→ **GIVEN DATA**:
/-! ## DELIVER -/

/-- Everything DELIVER does to the channels, one by one: each takes its own step, on its own pre-step registers, and the
step's outputs with its index are those of that step (42_decoder.md R170). -/
theorem deliverFrom_next {blk : BlockParam} {b : Byte} {cs cs' : List DecChannel} {os : List (Nat × List Byte)} {i : Nat}
    (h : deliverFrom blk b i cs = .next (cs', os)) :
    cs'.length = cs.length ∧ (∀ o ∈ os, i ≤ o.1 ∧ o.1 < i + cs.length) ∧
      ∀ k c, cs[k]? = some c → ∃ ro, decStep blk (i + k) c b = .next ro ∧ cs'[k]? = some { c with regs := ro.1 } ∧
        os.filter (fun o => o.1 == i + k) = outOf (i + k) ro.2 := by
  induction cs generalizing i cs' os with
  | nil => simp_all [deliverFrom]
  | cons c cs ih =>
    simp only [deliverFrom, andThen_eq_next] at h
    obtain ⟨ro, hro, ⟨ds, ps⟩, hrest, heq⟩ := h
    simp only [Host.Outcome.next.injEq, Prod.mk.injEq] at heq
    obtain ⟨rfl, rfl⟩ := heq
    obtain ⟨hlen, hrange, hget⟩ := ih hrest
    refine ⟨by simp [hlen], ?_, ?_⟩
    · intro o ho
      rw [List.mem_append] at ho
      rcases ho with ho | ho
      · cases hp : ro.2 <;> simp_all [outOf]
      · have := hrange o ho
        simp only [List.length_cons]
        omega
    · intro k d hk
      cases k with
      | zero =>
        simp only [List.getElem?_cons_zero, Option.some.injEq] at hk
        subst hk
        refine ⟨ro, hro, rfl, ?_⟩
        have hps : ps.filter (fun o => o.1 == i) = [] := by
          rw [List.filter_eq_nil_iff]
          intro o ho
          have := hrange o ho
          simp only [beq_iff_eq]
          omega
        simp only [Nat.add_zero, List.filter_append, hps, List.append_nil]
        cases ro.2 <;> simp [outOf]
      | succ k =>
        simp only [List.getElem?_cons_succ] at hk
        obtain ⟨ro', h1, h2, h3⟩ := hget k d hk
        refine ⟨ro', by rw [← h1]; congr 1; omega, by simpa using h2, ?_⟩
        have hnil : (outOf i ro.2).filter (fun o => o.1 == i + (k + 1)) = [] := by
          cases ro.2 <;> simp [outOf]
        rw [List.filter_append, hnil, List.nil_append, show i + (k + 1) = i + 1 + k by omega, h3]

/-- If every channel has a step, so has DELIVER. -/
theorem deliverFrom_total {blk : BlockParam} {b : Byte} {cs : List DecChannel} {i : Nat}
    (h : ∀ k c, cs[k]? = some c → ∃ ro, decStep blk (i + k) c b = .next ro) :
    ∃ co, deliverFrom blk b i cs = .next co := by
  induction cs generalizing i with
  | nil => exact ⟨_, rfl⟩
  | cons c cs ih =>
    obtain ⟨ro, hro⟩ := h 0 c rfl
    obtain ⟨co, hco⟩ := ih (i := i + 1) (fun k d hk => by
      have := h (k + 1) d (by simpa using hk)
      rwa [show i + 1 + k = i + (k + 1) by omega])
    refine ⟨({ c with regs := ro.1 } :: co.1, outOf i ro.2 ++ co.2), ?_⟩
    simp only [Nat.add_zero] at hro
    simp only [deliverFrom, hro, hco, andThen_next]

/-- Everything DELIVER can do, seen from the whole state and channel by channel. -/
theorem execDeliver_next {b : Byte} {s t : State} (h : execDeliver b s = .next t) :
    (∃ cs os, t = s.delivered cs os ∧ cs.length = s.dec.length) ∧
      (∀ i c, s.dec[i]? = some c → ∃ ro, decStep s.block i c b = .next ro ∧ t.dec[i]? = some { c with regs := ro.1 } ∧
        t.outputsOf i = s.outputsOf i ++ (outOf i ro.2).map (fun o => (s.deliveries + 1, o.2))) ∧
      ∀ i, s.dec[i]? = none → t.outputsOf i = s.outputsOf i := by
  simp only [execDeliver, andThen_eq_next] at h
  obtain ⟨⟨cs, os⟩, h, heq⟩ := h
  simp only [Host.Outcome.next.injEq] at heq
  subst heq
  obtain ⟨hlen, hrange, hget⟩ := deliverFrom_next h
  refine ⟨⟨cs, os, rfl, hlen⟩, ?_, ?_⟩
  · intro i c hc
    obtain ⟨ro, h1, h2, h3⟩ := hget i c hc
    rw [Nat.zero_add] at h1 h3
    exact ⟨ro, h1, h2, by rw [State.outputsOf_delivered, h3]⟩
  · intro i hi
    rw [State.outputsOf_delivered]
    have : os.filter (fun o => o.1 == i) = [] := by
      rw [List.filter_eq_nil_iff]
      intro o ho
      have := hrange o ho
      rw [List.getElem?_eq_none_iff] at hi
      simp only [beq_iff_eq]
      omega
    simp [this]

/-- DELIVER keeps every channel's parameters (10_state.md R33). -/
theorem execDeliver_par {b : Byte} {s t : State} (h : execDeliver b s = .next t) :
    t.dec.map (·.par) = s.dec.map (·.par) := by
  obtain ⟨⟨cs, os, rfl, hlen⟩, hget, _⟩ := execDeliver_next h
  apply List.ext_getElem?
  intro i
  simp only [List.getElem?_map, State.delivered_dec] at hget ⊢
  cases hc : s.dec[i]? with
  | none =>
    rw [List.getElem?_eq_none_iff] at hc
    simp [List.getElem?_eq_none (hlen ▸ hc)]
  | some c =>
    obtain ⟨ro, _, h2, _⟩ := hget i c hc
    simp [h2]

/-! ## Encoder channels -/

/-- Everything running an encoder row can do. -/
theorem runEnc_eq_next {row : Instr} {f : BlockParam → EncParam → EncRegs → Result (Byte × EncRegs)} {j : Nat} {s t : State} :
    runEnc row f j s = .next t ↔
      ∃ e br, s.enc[j]? = some e ∧ selectEnc j e = .ok row ∧ f s.block e.par e.regs = .next br ∧
        t = s.wrote j e br.1 br.2 := by
  unfold runEnc
  cases he : s.enc[j]? with
  | none => simp
  | some e =>
    simp only [Option.some.injEq]
    split
    · next h =>
      rw [andThen_eq_next]
      constructor
      · rintro ⟨br, h1, h2⟩
        cases h2
        exact ⟨e, br, rfl, h, h1, rfl⟩
      · rintro ⟨e', br, rfl, _, h1, rfl⟩
        exact ⟨br, h1, rfl⟩
    · next h => simp [h]

/-- A row of the ENC key table is selected only in a busy channel, by its idx (41_encoder.md R122). -/
theorem selectEnc_eq_ok {j : Nat} {e : EncChannel} {row : Instr} :
    selectEnc j e = .ok row ↔ e.regs.busy = true ∧ decodeEnc e.par j e.regs.idx = .ok row := by
  unfold selectEnc
  split <;> simp_all

/-- Everything ENC.EMIT can do when it goes on: it holds, leaving the request pending, or it starts a frame. -/
theorem execEncEmit_next {j : Nat} {p : List Byte} {s t : State} (h : execEncEmit j p s = .next t) :
    ∃ e, s.enc[j]? = some e ∧
      ((e.regs.busy = true ∧ t = { s with agenda := .emit j p :: s.agenda }) ∨
        (e.regs.busy = false ∧ p.length = e.par.size ∧
          t = { s with enc := s.enc.set j { e with regs := ⟨true, 0, p, csum p⟩ }, steps := s.steps + 1 })) := by
  unfold execEncEmit at h
  cases he : s.enc[j]? with
  | none => simp [he] at h
  | some e =>
    simp only [he] at h
    refine ⟨e, rfl, ?_⟩
    split at h
    · next hb =>
      cases h
      exact .inl ⟨hb, rfl⟩
    · next hb =>
      split at h
      · next hp =>
        cases h
        exact .inr ⟨by simpa using hb, hp, rfl⟩
      · cases h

→ **TASK PROMPT**: Where does "decStep" appear in the records above? Copy each line that holds it.

→ **SOLUTION FOR THIS TASK**:
      ∀ k c, cs[k]? = some c → ∃ ro, decStep blk (i + k) c b = .next ro ∧ cs'[k]? = some { c with regs := ro.1 } ∧
    (h : ∀ k c, cs[k]? = some c → ∃ ro, decStep blk (i + k) c b = .next ro) :
      (∀ i c, s.dec[i]? = some c → ∃ ro, decStep s.block i c b = .next ro ∧ t.dec[i]? = some { c with regs := ro.1 } ∧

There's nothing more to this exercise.